Evelyn Lord brings us closer to the people of Cambridge by telling ‘the story through the sources, but invents “situations and dialogue and employs techniques reminiscent of docudrama.’” In practice such scenes are short and have a light touch and there’s a full supporting apparatus of footnotes so the result is far more ‘history’ than fiction.

For anyone who teaches ‘Medicine’ much of the general material will be familiar – ideas about the causes of plague, how the local authorities dealt with the sick and the dead – so it was the broader context of the plague outbreak I found most interesting. These included the impact of plague on employment, trade and local industry, the silence in the streets, the terrible sense of foreboding that must have arisen when plague returned in March 1666 when it appeared to have died out in December 65.
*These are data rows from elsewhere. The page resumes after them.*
-- ==== Sys2Proof/Machine/Operands.lean ====
section
/-! DEFINITION. The only operands a command has: bytes taken from the stream (30_encoding.md R44). The
fields of a VarInt byte, the term a group contributes, the bit a packed boolean reads, and the reading of
the source's answers. Shifts are mathematical, over unbounded naturals, and truncation is explicit
(00_scope.md R8). -/

namespace Sys2Proof.Machine

/-- `MAXB = ceil(W / 7)` (00_scope.md R7). -/
def maxb (p : Params) : Nat := (p.width + 6) / 7

/-- `trunc_W(v) = v mod 2^W` (00_scope.md R8). -/
def truncW (p : Params) (v : Nat) : Nat := v % 2 ^ p.width

/-- The group `b[6:0]` (30_encoding.md R41). -/
def group (b : Byte) : BitVec 7 := b.extractLsb' 0 7

/-- The continuation bit `b[7]` (30_encoding.md R41). -/
def continues (b : Byte) : Bool := b.getLsbD 7

/-- `trunc_W(zext(g) << (7 * k))`: what the group of byte `b` at index `k` contributes; 0 when
`7k >= W`, never a shift count taken modulo `W` (40_varint.md R47, R49). -/
def groupTerm (p : Params) (k : Nat) (b : Byte) : Nat := truncW p ((group b).toNat * 2 ^ (7 * k))

/-- `min(vi_k + 1, MAXB)`: the saturating group index (40_varint.md R47). -/
def nextIndex (p : Params) (k : Nat) : Nat := min (k + 1) (maxb p)

/-- `pb_buffer[0]`, 1 = true (41_packed_boolean.md R55). -/
def firstBit (buf : Byte) : Bool := buf.getLsbD 0

/-- `pb_buffer >> 1`, a logical shift, bit 7 becomes 0 (41_packed_boolean.md R55). -/
def dropBit (buf : Byte) : Byte := buf >>> 1

/-- `pb_rem - 1` (41_packed_boolean.md R55); read only when `pb_rem > 0`. -/
def decRem (r : Fin 9) : Fin 9 := ⟨r.val - 1, by omega⟩

/-- The three outcomes of a fetch that is answered (20_memory.md R21). -/
inductive Fetched where
  | byte (d : Byte)
  | eos
  | ioErr
deriving DecidableEq, Repr

/-- The `src_kind` encoding (20_memory.md R30): `00` BYTE, `01` EOS, `10` IOERR, and the reserved `11`
exactly as IOERR. The kind decides before the data is looked at (60_exceptions.md R74). -/
def fetched (a : Answer) : Fetched :=
  if a.kind = 0b00#2 then .byte a.data
  else if a.kind = 0b01#2 then .eos
  else .ioErr

end Sys2Proof.Machine
end

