-- ==== Sys2Proof/Safety.lean ====
section
/-! DEFINITION. The terms in which claims are stated: the invariant of the block between steps, and the
equality of two states as far as any response can tell. -/

namespace Sys2Proof.Machine

/-- The packed-boolean state between steps: the count is at most 7, since 8 is transient (10_state.md R13);
while bits are unread, `pb_buffer[7:pb_rem] = 0` (R14); only an empty buffer waits for a refill (R63). -/
abbrev State.packedInv (s : State) : Prop :=
  s.pbRem.val ≤ 7 ∧ (0 < s.pbRem.val → s.pbBuffer.toNat < 2 ^ s.pbRem.val) ∧
  (s.fsm = .pbWait → s.pbRem = 0)

/-- The working registers: `vi_acc` has `W` bits and `vi_k` at most `MAXB` (10_state.md R15); while a
`VARINT` runs, `vi_acc` holds the groups below index `vi_k` only (40_varint.md R47), and under `GUARD` the
byte of index `MAXB - 1` ends the command (R51). -/
abbrev State.varintInv (s : State) : Prop :=
  s.viAcc < 2 ^ s.params.width ∧ s.viK ≤ maxb s.params ∧
  (s.fsm = .viWait → s.viAcc < 2 ^ (7 * s.viK) ∧ (s.params.policy = .guard → s.viK < maxb s.params))

/-- The response registers: `rsp_value` has `W` bits (10_state.md R17), a pending response has the field
contents of 30_encoding.md R39, and `VARINT_OVERFLOW` is pending only under `GUARD` (60_exceptions.md
R71). -/
abbrev State.responseInv (s : State) : Prop :=
  s.rspValue < 2 ^ s.params.width ∧
  (s.fsm = .resp →
    (s.rspStatus ≠ .ok → s.rspValue = 0 ∧ s.rspBool = false) ∧
    (s.rspBool = true → s.rspValue = 0) ∧
    (s.rspStatus = .varintOverflow → s.params.policy = .guard))

/-- What holds of the block between steps. -/
abbrev State.Inv (s : State) : Prop :=
  s.params.wf ∧ s.packedInv ∧ s.varintInv ∧ s.responseInv

/-- The packed-boolean registers as far as a command can read them: the buffer only while bits are unread
(10_state.md R11, R14). -/
def samePacked (s t : State) : Prop :=
  s.pbRem = t.pbRem ∧ (s.pbRem ≠ 0 → s.pbBuffer = t.pbBuffer)

/-- What the outside sees and decides: parameters, FSM state and both agents. -/
def sameOutside (s t : State) : Prop :=
  s.params = t.params ∧ s.fsm = t.fsm ∧ s.pos = t.pos ∧ s.answers = t.answers ∧
  s.commands = t.commands ∧ s.received = t.received ∧ s.ticks = t.ticks

/-- Two states that differ at most in what no later response depends on: a stale `pb_buffer` (10_state.md
R14), the VarInt working registers outside a running `VARINT` (R15), the response registers outside `RESP`
(R17). -/
def sameSeen (s t : State) : Prop :=
  sameOutside s t ∧ samePacked s t ∧
  (s.fsm = .viWait → s.viAcc = t.viAcc ∧ s.viK = t.viK) ∧
  (s.fsm = .resp → s.pending = t.pending)

/-- 1 while a command is in the block, else 0. -/
def State.inFlight (s : State) : Nat := if s.fsm = .idle then 0 else 1

/-- How many bytes a list of source events delivers. -/
def bytesIn : List SrcEvent → Nat
  | [] => 0
  | .withhold :: es => bytesIn es
  | .answer a :: es => (match fetched a with | .byte _ => 1 | .eos => 0 | .ioErr => 0) + bytesIn es

/-- Every reserved answer kind `11` written as `IOERR` (20_memory.md R30). -/
def reservedAsIoErr : SrcEvent → SrcEvent
  | .withhold => .withhold
  | .answer a => if a.kind = 0b11#2 then .answer { a with kind := 0b10#2 } else .answer a

/-- What a command leaves alone, whatever it does: the parameters, the caller's other words, the responses
taken and the outside's choices. -/
def sameOthers (s t : State) : Prop :=
  t.params = s.params ∧ t.commands = s.commands ∧ t.received = s.received ∧ t.ticks = s.ticks

/-- `t` is `s` after a `VARINT` that took `n` bytes, left the source's further events `rest` and ended with
status `st` and value `v`: a response is pending, and every other field but the working registers `vi_acc`
and `vi_k`, which nothing can observe after the command (10_state.md R15), is as it was. -/
def varintEnded (s t : State) (n : Nat) (rest : List SrcEvent) (st : Status) (v : Nat) : Prop :=
  t = { s with
    answers := rest, pos := s.pos + n, viAcc := t.viAcc, viK := t.viK,
    fsm := .resp, rspStatus := st, rspValue := v, rspBool := false }

/-- `t` is `s` after an accepted `VARINT` that took `n` bytes and waits for its next one, the source's
further events being `rest` (20_memory.md R31). -/
def varintWaiting (s t : State) (n : Nat) (rest : List SrcEvent) : Prop :=
  t = { s with answers := rest, pos := s.pos + n, viAcc := t.viAcc, viK := t.viK, fsm := .viWait }

/-- The source gives no answer now: it withholds, or it has nothing to give (20_memory.md R31). -/
def withheld : List SrcEvent → Bool
  | [] => true
  | .withhold :: _ => true
  | .answer _ :: _ => false

end Sys2Proof.Machine
end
One of the successes of the book was to make me realise that I have no concept of what it must be like to live in a society grinding to a near halt because of the outbreak of disease, social life dislocated, food supplies dwindling, communications kept to a minimum. The only echoes I have are from a distant childhood memory of the polio outbreaks of the 1950s and the fear of being consigned to an ‘iron lung’. That fear is the nearest I can get to that 17th century experience of being boarded up in your home after the sickening members of your family had been taken off to the pest house.

No wonder people were generous when appealed to for help. In 1630-31 a letter was read out in churches all over England seeking collections for the poor of Cambridge who were suffering a severe outbreak of plague. £20 was collected in Leicester £57 St. Neots and £100 in Essex – £2739 overall, perhaps over £200,000 today. Maybe that generosity is a point of contact between generations nearly 400 years apart though it has to be set against the eternal tendency to blame foreigners and the poor for problems such as the spread of plague. In the 1660s The Newes wrote ‘the plague is in the sluttish parts of the parish where the poor are crowded together, and the multitude infect one another’. The author’s evidence shows that the families of tradesmen and craftsmen also died in large numbers but when did evidence ever stop newspapers following their prejudices?

So if you teach GCSE ‘Medicine’ this book provides a compelling case-study and exemplars but it’s also a straightforwardly good and interesting history book – worth reading whatever you teach.